*WHAT IS BEING ASKED*: Please quote exactly the opening lines of the data, from the first line to the one where "namespace Sys2Proof.Machine" appears.

*THE RECORDS*:
····················

-- ==== Sys2Proof/Machine/VMove.lean ====
section
/-! DEFINITION. The V slot's words that move or combine raw bits, and the mask words: no event is counted (R130, R374, R426,
R427, R431, R433, R435, R436, R438, R439). -/

namespace Sys2Proof.Machine

/-- A word whose lanes are raw bits: `f` from lane i of va and of b, or the immediate. -/
def vecBits (legal : Bool) (f : Nat → Nat → Nat → Nat) (h : Header) (o : VR) (s : State) :
    Host.Outcome State Fault Refusal :=
  vecWord h (slotV h && legal) (vrRows o) 2 s fun c =>
    let ty := o.ty.toNat
    rowResult ty (c.rdK o.k) o.vd fun i => (f ty (lane (widthOf ty) (c.rdV o.va) i) (bLane ty o.bc (c.rdV o.vb) i), 0)

def vecBitsImm (legal : Bool) (f : Nat → Nat → Nat → Nat) (h : Header) (o : VI) (s : State) :
    Host.Outcome State Fault Refusal :=
  vecWord h (slotV h && legal) (viRows o) 2 s fun c =>
    let ty := o.ty.toNat
    rowResult ty (c.rdK o.k) o.vd fun i => (f ty (lane (widthOf ty) (c.rdV o.va) i) (immLane ty o.imm), 0)

def lAnd (_ a b : Nat) : Nat := a &&& b
def lOr (_ a b : Nat) : Nat := a ||| b
def lXor (_ a b : Nat) : Nat := a ^^^ b
/-- The amount is b mod w; VSHL fills with zeros (R439). -/
def lShl (ty a b : Nat) : Nat := (a <<< (b % widthOf ty)) % 2 ^ widthOf ty
/-- Arithmetic for signed types, logical for unsigned ones (R439). -/
def lShr (ty a b : Nat) : Nat := wrap (widthOf ty) (laneInt ty a / (2 ^ (b % widthOf ty) : Nat))

def execVand (h : Header) (o : VR) (s : State) : Host.Outcome State Fault Refusal := vecBits (vrBits o) lAnd h o s
def execVandImm (h : Header) (o : VI) (s : State) : Host.Outcome State Fault Refusal := vecBitsImm (viPlain o) lAnd h o s
def execVor (h : Header) (o : VR) (s : State) : Host.Outcome State Fault Refusal := vecBits (vrBits o) lOr h o s
def execVorImm (h : Header) (o : VI) (s : State) : Host.Outcome State Fault Refusal := vecBitsImm (viPlain o) lOr h o s
def execVxor (h : Header) (o : VR) (s : State) : Host.Outcome State Fault Refusal := vecBits (vrBits o) lXor h o s
def execVxorImm (h : Header) (o : VI) (s : State) : Host.Outcome State Fault Refusal := vecBitsImm (viPlain o) lXor h o s
def execVshl (h : Header) (o : VR) (s : State) : Host.Outcome State Fault Refusal := vecBits (vrShift o) lShl h o s
def execVshlImm (h : Header) (o : VI) (s : State) : Host.Outcome State Fault Refusal := vecBitsImm (viShift o) lShl h o s
def execVshr (h : Header) (o : VR) (s : State) : Host.Outcome State Fault Refusal := vecBits (vrShift o) lShr h o s
def execVshrImm (h : Header) (o : VI) (s : State) : Host.Outcome State Fault Refusal := vecBitsImm (viShift o) lShr h o s

/-- Every lane is written: va where the mask bit is 1, else b (R438). -/
def execVsel (h : Header) (o : VR) (s : State) : Host.Outcome State Fault Refusal :=
  vecWord h (slotV h && vrSel o) (vrRows o) 2 s fun c =>
    let ty := o.ty.toNat
    rowResult ty (BitVec.allOnes 256) o.vd fun i =>
      (if bit (c.rdK o.k) i then lane (widthOf ty) (c.rdV o.va) i else bLane ty o.bc (c.rdV o.vb) i, 0)

def execVmov (h : Header) (o : VR) (s : State) : Host.Outcome State Fault Refusal :=
  vecWord h (slotV h && vrMov o) [(o.vd, true), (o.va, false)] 2 s fun c =>
    ([.row o.vd (c.rdV o.va) (maskRow o.ty.toNat (c.rdK o.k))], 0)

/-- Lane i := va lane (vb lane i mod the lane count) (R436). -/
def execVperm (h : Header) (o : VR) (s : State) : Host.Outcome State Fault Refusal :=
  vecWord h (slotV h && vrPerm o) (vrRows o) 2 s fun c =>
    let ty := o.ty.toNat
    let w := widthOf ty
    rowResult ty (c.rdK o.k) o.vd fun i => (lane w (c.rdV o.va) (lane w (c.rdV o.vb) i % lanesOf ty), 0)

def execVbcast (h : Header) (o : VX) (s : State) : Host.Outcome State Fault Refusal :=
  vecWord h (slotV h && vxBcast o) [(o.v, true)] 2 s fun c =>
    let ty := o.ty.toNat
    rowResult ty (c.rdK o.k) o.v fun _ => ((c.rdS o.s).toNat % 2 ^ widthOf ty, 0)

def execViota (h : Header) (o : VX) (s : State) : Host.Outcome State Fault Refusal :=
  vecWord h (slotV h && vxIota o) [(o.v, true)] 2 s fun c =>
    let ty := o.ty.toNat
    rowResult ty (c.rdK o.k) o.v fun i => (((c.rdS o.s).toNat + i) % 2 ^ widthOf ty, 0)

/-- Sign-extended for signed integer types, else zero-extended (R431). -/
def execVext (h : Header) (o : VX) (s : State) : Host.Outcome State Fault Refusal :=
  vecWord h (slotV h && vxLane o) [(o.v, false)] 3 s fun c =>
    let ty := o.ty.toNat
    ([c.dstS o.s (BitVec.ofInt 64 (laneInt ty (lane (widthOf ty) (c.rdV o.v) o.lane.toNat)))], 0)

/-- Writes one lane; every other lane keeps its contents (R431). -/
def execVins (h : Header) (o : VX) (s : State) : Host.Outcome State Fault Refusal :=
  vecWord h (slotV h && vxLane o) [(o.v, true)] 3 s fun c =>
    let w := widthOf o.ty.toNat
    let at_ := w * o.lane.toNat
    ([.row o.v (BitVec.ofNat 2048 (((c.rdS o.s).toNat % 2 ^ w) <<< at_)) (BitVec.ofNat 2048 ((2 ^ w - 1) <<< at_))], 0)

/-! ### Mask words (R374) -/

def maskWord (legal : Bool) (f : BitVec 256 → BitVec 256 → BitVec 256) (h : Header) (o : KR) (s : State) :
    Host.Outcome State Fault Refusal :=
  issueResults h (slotV h && legal) false s (fun c => [.k o.kd (f (c.rdK o.ka) (c.rdK o.kb))]) 1 0

def execKand (h : Header) (o : KR) (s : State) : Host.Outcome State Fault Refusal :=
  maskWord (krBin o) (fun a b => a &&& b) h o s
def execKor (h : Header) (o : KR) (s : State) : Host.Outcome State Fault Refusal :=
  maskWord (krBin o) (fun a b => a ||| b) h o s
def execKxor (h : Header) (o : KR) (s : State) : Host.Outcome State Fault Refusal :=
  maskWord (krBin o) (fun a b => a ^^^ b) h o s
def execKmov (h : Header) (o : KR) (s : State) : Host.Outcome State Fault Refusal :=
  maskWord (krMov o) (fun a _ => a) h o s

/-- Count of 1 bits of ka, 0 to 256, into a scalar (R374). -/
def execKpopc (h : Header) (o : KR) (s : State) : Host.Outcome State Fault Refusal :=
  issueResults h (slotV h && krPopc o) false s
    (fun c => [c.dstS o.s (BitVec.ofNat 64 ((List.range 256).filter fun i => bit (c.rdK o.ka) i).length)]) 1 0

end Sys2Proof.Machine
end

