-- ==== Sys2Proof/Certificates/Slice0/Obligations.lean ====
section
/-! DEFINITION. The statements for the provers. -/

open Sys2Proof Sys2Proof.Machine

/-! ### The C slot's arithmetic -/

/-- ADD, SUB, AND, OR and XOR in both forms issue and put their result for s[sd] in flight at latency 1; b is s[sb] or the
sign-extended immediate (R313, R324, R330, R399, R419, R442). -/
def Obligations.AddSubLogicComplete : Prop :=
  ∀ (h : Header) (s : State), Plain h s →
    (∀ o : CR, (Instr.add h o).WellFormed →
      exec (.add h o) s = .next (scalarResult s h 1 o.sd (s.cell.rdS o.sa + s.cell.rdS o.sb))) ∧
    (∀ o : CI, (Instr.addImm h o).WellFormed →
      exec (.addImm h o) s = .next (scalarResult s h 1 o.sd (s.cell.rdS o.sa + o.imm.signExtend 64))) ∧
    (∀ o : CR, (Instr.sub h o).WellFormed →
      exec (.sub h o) s = .next (scalarResult s h 1 o.sd (s.cell.rdS o.sa - s.cell.rdS o.sb))) ∧
    (∀ o : CI, (Instr.subImm h o).WellFormed →
      exec (.subImm h o) s = .next (scalarResult s h 1 o.sd (s.cell.rdS o.sa - o.imm.signExtend 64))) ∧
    (∀ o : CR, (Instr.and h o).WellFormed →
      exec (.and h o) s = .next (scalarResult s h 1 o.sd (s.cell.rdS o.sa &&& s.cell.rdS o.sb))) ∧
    (∀ o : CI, (Instr.andImm h o).WellFormed →
      exec (.andImm h o) s = .next (scalarResult s h 1 o.sd (s.cell.rdS o.sa &&& o.imm.signExtend 64))) ∧
    (∀ o : CR, (Instr.or h o).WellFormed →
      exec (.or h o) s = .next (scalarResult s h 1 o.sd (s.cell.rdS o.sa ||| s.cell.rdS o.sb))) ∧
    (∀ o : CI, (Instr.orImm h o).WellFormed →
      exec (.orImm h o) s = .next (scalarResult s h 1 o.sd (s.cell.rdS o.sa ||| o.imm.signExtend 64))) ∧
    (∀ o : CR, (Instr.xor h o).WellFormed →
      exec (.xor h o) s = .next (scalarResult s h 1 o.sd (s.cell.rdS o.sa ^^^ s.cell.rdS o.sb))) ∧
    (∀ o : CI, (Instr.xorImm h o).WellFormed →
      exec (.xorImm h o) s = .next (scalarResult s h 1 o.sd (s.cell.rdS o.sa ^^^ o.imm.signExtend 64)))

/-- MUL and MULH land at latency 3: the product mod 2^64, and floor(x * y / 2^64) mod 2^64 of the sources read signed or
unsigned as fn[0] says; the immediate is extended before it is read (R396).
DIV and REM land at latency 18: the quotient truncated toward zero and the remainder with the dividend's sign, with the values
of R359 and R412 for a zero divisor and for the most negative number divided by −1. -/
def Obligations.MultiplyDivideComplete : Prop :=
  (∀ (h : Header) (s : State), Plain h s →
     (∀ o : CR, (Instr.mul h o).WellFormed → ∀ u,
       exec (.mul h o) s = .next (scalarResult s h 3 o.sd
         (residue (reading u (s.cell.rdS o.sa) * reading u (s.cell.rdS o.sb))))) ∧
     (∀ o : CI, (Instr.mulImm h o).WellFormed → ∀ u,
       exec (.mulImm h o) s = .next (scalarResult s h 3 o.sd
         (residue (reading u (s.cell.rdS o.sa) * reading u (o.imm.signExtend 64))))) ∧
     (∀ o : CR, (Instr.mulh h o).WellFormed →
       exec (.mulh h o) s = .next (scalarResult s h 3 o.sd
         (residue (reading (bit o.fn 0) (s.cell.rdS o.sa) * reading (bit o.fn 0) (s.cell.rdS o.sb) / 2 ^ 64)))) ∧
     (∀ o : CI, (Instr.mulhImm h o).WellFormed →
       exec (.mulhImm h o) s = .next (scalarResult s h 3 o.sd
         (residue (reading (bit o.fn 0) (s.cell.rdS o.sa) * reading (bit o.fn 0) (o.imm.signExtend 64) / 2 ^ 64))))) ∧
  (∀ (h : Header) (s : State), Plain h s →
     (∀ o : CR, (Instr.div h o).WellFormed →
       exec (.div h o) s = .next (scalarResult s h 18 o.sd (quotient (bit o.fn 0) (s.cell.rdS o.sa) (s.cell.rdS o.sb)))) ∧
     (∀ o : CI, (Instr.divImm h o).WellFormed →
       exec (.divImm h o) s =
         .next (scalarResult s h 18 o.sd (quotient (bit o.fn 0) (s.cell.rdS o.sa) (o.imm.signExtend 64)))) ∧
     (∀ o : CR, (Instr.rem h o).WellFormed →
       exec (.rem h o) s = .next (scalarResult s h 18 o.sd (remainder (bit o.fn 0) (s.cell.rdS o.sa) (s.cell.rdS o.sb)))) ∧
     (∀ o : CI, (Instr.remImm h o).WellFormed →
       exec (.remImm h o) s =
         .next (scalarResult s h 18 o.sd (remainder (bit o.fn 0) (s.cell.rdS o.sa) (o.imm.signExtend 64)))))

/-- SHL, SHR and SRA shift by b mod 64 at latency 1; SHR fills with zeros under fn[0] = 0, else with bit 63, as SRA does
(R415). Each bit of the result is given. -/
def Obligations.ShiftComplete : Prop :=
  ∀ (h : Header) (s : State), Plain h s →
    (∀ o : CR, (Instr.shl h o).WellFormed → ∃ r : Word,
      exec (.shl h o) s = .next (scalarResult s h 1 o.sd r) ∧ ∀ i < 64, r.getLsbD i =
        (decide ((s.cell.rdS o.sb).toNat % 64 ≤ i) && (s.cell.rdS o.sa).getLsbD (i - (s.cell.rdS o.sb).toNat % 64))) ∧
    (∀ o : CI, (Instr.shlImm h o).WellFormed → ∃ r : Word,
      exec (.shlImm h o) s = .next (scalarResult s h 1 o.sd r) ∧ ∀ i < 64, r.getLsbD i =
        (decide (o.imm.toNat % 64 ≤ i) && (s.cell.rdS o.sa).getLsbD (i - o.imm.toNat % 64))) ∧
    (∀ o : CR, (Instr.shr h o).WellFormed → ∃ r : Word,
      exec (.shr h o) s = .next (scalarResult s h 1 o.sd r) ∧ ∀ i < 64, r.getLsbD i =
        (let j := i + (s.cell.rdS o.sb).toNat % 64
         if j < 64 then (s.cell.rdS o.sa).getLsbD j else bit o.fn 0 && (s.cell.rdS o.sa).getLsbD 63)) ∧
    (∀ o : CI, (Instr.shrImm h o).WellFormed → ∃ r : Word,
      exec (.shrImm h o) s = .next (scalarResult s h 1 o.sd r) ∧ ∀ i < 64, r.getLsbD i =
        (let j := i + o.imm.toNat % 64
         if j < 64 then (s.cell.rdS o.sa).getLsbD j else bit o.fn 0 && (s.cell.rdS o.sa).getLsbD 63)) ∧
    (∀ o : CR, (Instr.sra h o).WellFormed → ∃ r : Word,
      exec (.sra h o) s = .next (scalarResult s h 1 o.sd r) ∧ ∀ i < 64, r.getLsbD i =
        (let j := i + (s.cell.rdS o.sb).toNat % 64
         if j < 64 then (s.cell.rdS o.sa).getLsbD j else (s.cell.rdS o.sa).getLsbD 63))

/-- MIN and MAX give one of their operands, the smaller or the larger as fn[0] reads them; CMP gives 1 exactly when its
condition holds; SEL chooses by the old s[sd]; all at latency 1 (R351, R383, R414). -/
def Obligations.ChooseComplete : Prop :=
  ∀ (h : Header) (s : State), Plain h s → ∀ o : CR,
    let a := s.cell.rdS o.sa
    let b := s.cell.rdS o.sb
    let u := bit o.fn 0
    ((Instr.min h o).WellFormed → ∃ r, exec (.min h o) s = .next (scalarResult s h 1 o.sd r) ∧ (r = a ∨ r = b) ∧
      reading u r ≤ reading u a ∧ reading u r ≤ reading u b) ∧
    ((Instr.max h o).WellFormed → ∃ r, exec (.max h o) s = .next (scalarResult s h 1 o.sd r) ∧ (r = a ∨ r = b) ∧
      reading u a ≤ reading u r ∧ reading u b ≤ reading u r) ∧
    ((Instr.cmp h o).WellFormed → ∃ r, exec (.cmp h o) s = .next (scalarResult s h 1 o.sd r) ∧
      (holds o.fn.toNat a b → r = 1) ∧ (¬ holds o.fn.toNat a b → r = 0)) ∧
    ((Instr.sel h o).WellFormed → ∃ r, exec (.sel h o) s = .next (scalarResult s h 1 o.sd r) ∧
      (s.cell.rdS o.sd ≠ 0 → r = a) ∧ (s.cell.rdS o.sd = 0 → r = b))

····················

*TASK ANSWER*:
-- ==== Sys2Proof/Machine/VMove.lean ====
section
/-! DEFINITION. The V slot's words that move or combine raw bits, and the mask words: no event is counted (R130, R374, R426,
R427, R431, R433, R435, R436, R438, R439). -/

namespace Sys2Proof.Machine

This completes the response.